Nucleosome recognition and DNA distortion by the Chd1 remodeler in a nucleotide-free state.

机构信息

Thomas C. Jenkins Department of Biophysics, Johns Hopkins University, Baltimore, MD, USA.

Department of Biochemistry and Molecular Biology and the Huck Institutes of the Life Sciences, Pennsylvania State University, University Park, PA, USA.

出版信息

Nat Struct Mol Biol. 2022 Feb;29(2):121-129. doi: 10.1038/s41594-021-00719-x. Epub 2022 Feb 16.

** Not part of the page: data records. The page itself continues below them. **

-- ==== Sys2Proof/Machine/StandRequests.lean ====
section
/-! DEFINITION. The requests on reel stands: STAND_SET (R74), REEL_LOAD (R70), REEL_REMOVE (R71), DIAMETER (R72), JOINT
(R81, R84, R87), SPLICE_FAIL (R85) and STAND_ENABLE (R86). -/

namespace Sys2Proof.Machine

/-! ## STAND_SET -/

/-- The ranges of the numbered settings of a stand (section 5.1.3). -/
def standRanges : List (Nat × Nat) :=
  [(0, 5000), (100, 5000), (0, 5000), (0, 2), (100, 10000), (0, 500000), (0, 10000000), (0, 10000000), (0, 10000000),
   (0, 100000), (0, 200000)]

/-- A candidate with one numbered setting replaced (R74, R164). -/
def StandSettings.setField (c : StandSettings) (f v : Nat) : StandSettings :=
  match f with
  | 0 => { c with leadTime := v }
  | 1 => { c with halfSpan := v }
  | 2 => { c with tolerance := v }
  | 3 => { c with mode := (confirmModeOf v).getD c.mode }
  | 4 => { c with timeout := v }
  | 5 => { c with tailReserve := v }
  | 6 => { c with warn := v }
  | 7 => { c with arm := v }
  | 8 => { c with last := v }
  | 9 => { c with hysteresis := v }
  | 10 => { c with runoutMargin := v }
  | _ => c

/-- Whether a named value lies in its range (R74). -/
def standSettingOk (s : TableSetting) : Bool :=
  match standRanges[s.field]? with
  | some r => inRange r s.value
  | none => false

/-- The candidate that a list of settings makes (R74). -/
def candidateSettings (c : StandSettings) (l : List TableSetting) : StandSettings :=
  l.foldl (fun x s => x.setField s.field s.value) c

/-- The thresholds of a candidate stand in order (R74). -/
def StandSettings.thresholdsOk (c : StandSettings) : Bool := decide (c.arm ≤ c.warn) && decide (c.last ≤ c.arm)

/-- Whether a list of settings is accepted for a stand (R74). -/
def settingsAccepted (c : StandSettings) (l : List TableSetting) : Bool :=
  !l.isEmpty && namesDistinct l && l.all standSettingOk && (candidateSettings c l).thresholdsOk

/-- Whether a setting names a threshold or the hysteresis (R74). -/
def namesLevel (s : TableSetting) : Bool := decide (6 ≤ s.field) && decide (s.field ≤ 9)

/-- Settings taken into force on a stand (R74): the level where its thresholds or hysteresis are named, then the fire
conditions, which are not late (R76, R80). -/
def acceptSettings (e : Env) (s : Stand) (l : List TableSetting) (w : Work) : Env × Work :=
  let e1 : Env := { e with settings := e.settings.set s (candidateSettings e.settings[s] l) }
  let w1 := if l.any namesLevel then evalLevel e1 s false w else w
  (e1, evalFire e1 false s (w1.updStand s StandRec.rephase))

/-- STAND_SET (R74). -/
def applyStandSet (e : Env) (w : Work) (body : List Byte) : Answer :=
  match getNat 1 body with
  | none => refuse .range e w
  | some (n, rest) =>
    match standOf n, getSettings standWidths rest with
    | some s, some l =>
      if settingsAccepted e.settings[s] l then
        answerOk (acceptSettings e s l w).1 (acceptSettings e s l w).2
      else refuse .range e w
    | _, _ => refuse .range e w

def execStandSet (p : Port) (s : State) : Host.Outcome State Fault Refusal :=
  .next (applyHead p .standSet applyStandSet s)

/-! ## REEL_LOAD -/

/-- A reel as REEL_LOAD gives it, in range but for its diameter (section 5.1, R70). -/
def Reel.inRange (r : Reel) : Bool :=
  decide (1 ≤ r.id) && decide (r.grade ≤ 255) && decide (500 ≤ r.width) && decide (r.width ≤ 3350) &&
  decide (80 ≤ r.caliper) && decide (r.caliper ≤ 800) && decide (70 ≤ r.core) && decide (r.core ≤ 200)

/-- A diameter clamped into core diameter to 1,800 mm (R70, R72). -/
def clampDiameter (core d : Nat) : Nat := min (max d core) 1800

/-- A clamped value sets SENSOR_CLAMP in the status record of the sending port (R70, R72). -/
def noteClamp (p : Port) (given held : Nat) (e : Env) : Env :=
  if given = held then e else e.updLink p fun l => { l with sensorClamp := true }

/-- The checks of REEL_LOAD after its ranges (R70). -/
def StandRec.loadable (r : StandRec) : Bool := r.ready.isNone && !r.phase.isFired

/-- Whether a reel takes the running position (R70). -/
def threads (e : Env) (r : StandRec) : Bool := decide (e.run = .idle) && decide (r.running = .none)

/-- A threading load (R70). -/
def threadReel (e : Env) (s : Stand) (x : Reel) (w : Work) : Work :=
  let w1 := evalLevel e s true (w.updStand s fun r =>
    { r with running := .reel x (e.anchorNow s x), feedStart := none })
  evalFire e false s (w1.updStand s StandRec.rephase)

/-- A ready reel, and the evaluation of the splice watch (R70, R80). -/
def readyReel (e : Env) (s : Stand) (x : Reel) (w : Work) : Work :=
  evalFire e true s (w.updStand s fun r => { r with ready := some x }.rephase)

/-- REEL_LOAD on a stand, in range (R70). READY is 0 and RUNNING is 1 in the response. -/
def loadReel (p : Port) (e : Env) (w : Work) (s : Stand) (x : Reel) : Answer :=
  let d := clampDiameter x.core x.diameter
  let y : Reel := { x with diameter := d }
  let e1 := noteClamp p x.diameter d e
  if !w.stands[s].loadable then refuse .state e w
  else if threads e w.stands[s] then ⟨.ok, putNat 1 1 ++ putNat 2 d, e1, threadReel e1 s y w⟩
  else ⟨.ok, putNat 1 0 ++ putNat 2 d, e1, readyReel e1 s y w⟩

/-- REEL_LOAD (R70). -/
def applyReelLoad (p : Port) (e : Env) (w : Work) (body : List Byte) : Answer :=
  match exact (getNats [1, 4, 1, 2, 2, 1, 2] body) with
  | some [n, id, grade, width, caliper, core, diameter] =>
    let x : Reel := ⟨id, grade, width, caliper, core, diameter⟩
    match standOf n with
    | none => refuse .range e w
    | some s => if x.inRange then loadReel p e w s x else refuse .range e w
  | _ => refuse .range e w

def execReelLoad (p : Port) (s : State) : Host.Outcome State Fault Refusal :=
  .next (applyHead p .reelLoad (applyReelLoad p) s)

/-! ## REEL_REMOVE -/

/-- The ready reel removed (R71). -/
def removeReady (e : Env) (s : Stand) (w : Work) : Work :=
  let w1 := evalFire e false s (w.updStand s fun r => { r with ready := none }.rephase)
  if w.stands[s].level.armed then raiseAlarm e .noReadyReel (.stand s) w1 else w1

/-- The running reel removed (R71). -/
def removeRunning (e : Env) (s : Stand) (w : Work) : Work :=
  let w1 := evalLevel e s false (w.updStand s fun r => { r with running := .none, feedStart := none })
  evalFire e false s (w1.updStand s StandRec.rephase)

/-- REEL_REMOVE on a stand and a position (R71). -/
def removeReel (e : Env) (w : Work) (s : Stand) (running : Bool) : Answer :=
  let r := w.stands[s]
  if r.phase.isFired then refuse .state e w
  else if !running then
    if r.ready.isNone then refuse .state e w else answerOk e (removeReady e s w)
  else if e.run = .running then refuse .state e w
  else if r.running = .none then refuse .state e w
  else answerOk e (removeRunning e s w)

/-- REEL_REMOVE (R71): position READY is 0, RUNNING is 1. -/
def applyReelRemove (e : Env) (w : Work) (body : List Byte) : Answer :=
  match exact (getNats [1, 1] body) with
  | some [n, k] =>
    match standOf n, flagOf k with
    | some s, some running => removeReel e w s running
    | _, _ => refuse .range e w
  | _ => refuse .range e w

def execReelRemove (p : Port) (s : State) : Host.Outcome State Fault Refusal :=
  .next (applyHead p .reelRemove applyReelRemove s)

/-! ## DIAMETER -/

/-- The running reel re-anchored with a diameter (R72). -/
def reanchor (e : Env) (s : Stand) (x : Reel) (w : Work) : Work :=
  let w1 := evalLevel e s false (w.updStand s fun r => { r with running := .reel x (e.anchorNow s x) })
  evalFire e false s (w1.updStand s StandRec.rephase)

/-- DIAMETER on a stand (R72). -/
def setDiameter (p : Port) (e : Env) (w : Work) (s : Stand) (d : Nat) : Answer :=
  match w.stands[s].running with
  | .reel x _ =>
    let y : Reel := { x with diameter := clampDiameter x.core d }
    let e1 := noteClamp p d y.diameter e
    ⟨.ok, putNat 2 y.diameter ++ putNat 4 (e1.anchorNow s y).usable, e1, reanchor e1 s y w⟩
  | .unknown => refuse .state e w
  | .none => refuse .state e w

/-- DIAMETER (R72). -/
def applyDiameter (p : Port) (e : Env) (w : Work) (body : List Byte) : Answer :=
  match exact (getNats [1, 2] body) with
  | some [n, d] =>
    match standOf n with
    | some s => setDiameter p e w s d
    | none => refuse .range e w
  | _ => refuse .range e w

def execDiameter (p : Port) (s : State) : Host.Outcome State Fault Refusal :=
  .next (applyHead p .diameter (applyDiameter p) s)

/-! ## JOINT -/

/-- b + R_s, the position of the paper now at a splicer (R81). -/
def Env.jointHere (e : Env) (s : Stand) : Word := e.b + BitVec.ofInt 32 (e.splicerReach s)

/-- The body of a JOINT response (R81). -/
def putJoint (j : Word) (tag : Option Nat) : List Byte := putWord j ++ putNat 2 (tag.getD 0)

/-- JOINT on a stand: a late report of a splice confirmed by time (R84), otherwise a confirmation or an unplanned joint,
which take the same steps (R81, R83, R87). -/
def reportJoint (e : Env) (w : Work) (s : Stand) : Answer :=
  let j := e.jointHere s
  let r := w.stands[s]
  let x :=
    if !r.phase.isFired && r.lateWindow.isSome then
      enterJoint e s j false (w.updStand s fun r => { r with lateWindow := none })
    else makeJoint e s j false w
  ⟨.ok, putJoint j x.2, e, x.1⟩

/-- JOINT (R81, R84, R87). -/
def applyJoint (e : Env) (w : Work) (body : List Byte) : Answer :=
  match (getOne 1 body).bind standOf with
  | some s => reportJoint e w s
  | none => refuse .range e w

def execJoint (p : Port) (s : State) : Host.Outcome State Fault Refusal := .next (applyHead p .joint applyJoint s)

/-! ## SPLICE_FAIL and STAND_ENABLE -/

/-- SPLICE_FAIL (R85). -/
def applySpliceFail (e : Env) (w : Work) (body : List Byte) : Answer :=
  match (getOne 1 body).bind standOf with
  | some s => if w.stands[s].phase.isFired then answerOk e (failSplice e s w) else refuse .state e w
  | none => refuse .range e w

def execSpliceFail (p : Port) (s : State) : Host.Outcome State Fault Refusal :=
  .next (applyHead p .spliceFail applySpliceFail s)

/-- The enable of a stand set or cleared, its phase re-evaluated, and the fire conditions with it (R86, R80). -/
def enableStand (e : Env) (s : Stand) (on : Bool) (w : Work) : Work :=
  evalFire e on s (w.updStand s fun r => { r with enable := on }.rephase)

/-- STAND_ENABLE (R86). -/
def applyStandEnable (e : Env) (w : Work) (body : List Byte) : Answer :=
  match exact (getNats [1, 1] body) with
  | some [n, k] =>
    match standOf n, flagOf k with
    | some s, some on => answerOk e (enableStand e s on w)
    | _, _ => refuse .range e w
  | _ => refuse .range e w

def execStandEnable (p : Port) (s : State) : Host.Outcome State Fault Refusal :=
  .next (applyHead p .standEnable applyStandEnable s)

end Sys2Proof.Machine
end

DOI:10.1038/s41594-021-00719-x
PMID:35173352
原文链接:https://pmc.ncbi.nlm.nih.gov/articles/PMC9107065/
Abstract

Chromatin remodelers are ATP-dependent enzymes that reorganize nucleosomes within all eukaryotic genomes. Here we report a complex of the Chd1 remodeler bound to a nucleosome in a nucleotide-free state, determined by cryo-EM to 2.3 Å resolution. The remodeler stimulates the nucleosome to absorb an additional nucleotide on each strand at two different locations: on the tracking strand within the ATPase binding site and on the guide strand one helical turn from the ATPase motor. Remarkably, the additional nucleotide on the tracking strand is associated with a local transformation toward an A-form geometry, explaining how sequential ratcheting of each DNA strand occurs. The structure also reveals a histone-binding motif, ChEx, which can block opposing remodelers on the nucleosome and may allow Chd1 to participate in histone reorganization during transcription.

摘要

染色质重塑因子是一类依赖于 ATP 的酶,它们可以重排所有真核生物基因组中的核小体。在这里,我们报告了一个 Chd1 重塑因子复合物与无核苷酸状态下的核小体结合的复合物,通过 cryo-EM 解析到 2.3 Å 的分辨率。该重塑因子刺激核小体在两个不同位置吸收每个链上的额外核苷酸:在 ATP 结合位点内的跟踪链上,以及在距 ATP 酶马达一个螺旋的引导链上。值得注意的是,跟踪链上的额外核苷酸与局部向 A 型构象的转变相关,解释了每个 DNA 链如何顺序棘轮式运动。该结构还揭示了一个组蛋白结合基序 ChEx,它可以阻止核小体上的相反的重塑因子,并可能允许 Chd1 在转录过程中参与组蛋白重组。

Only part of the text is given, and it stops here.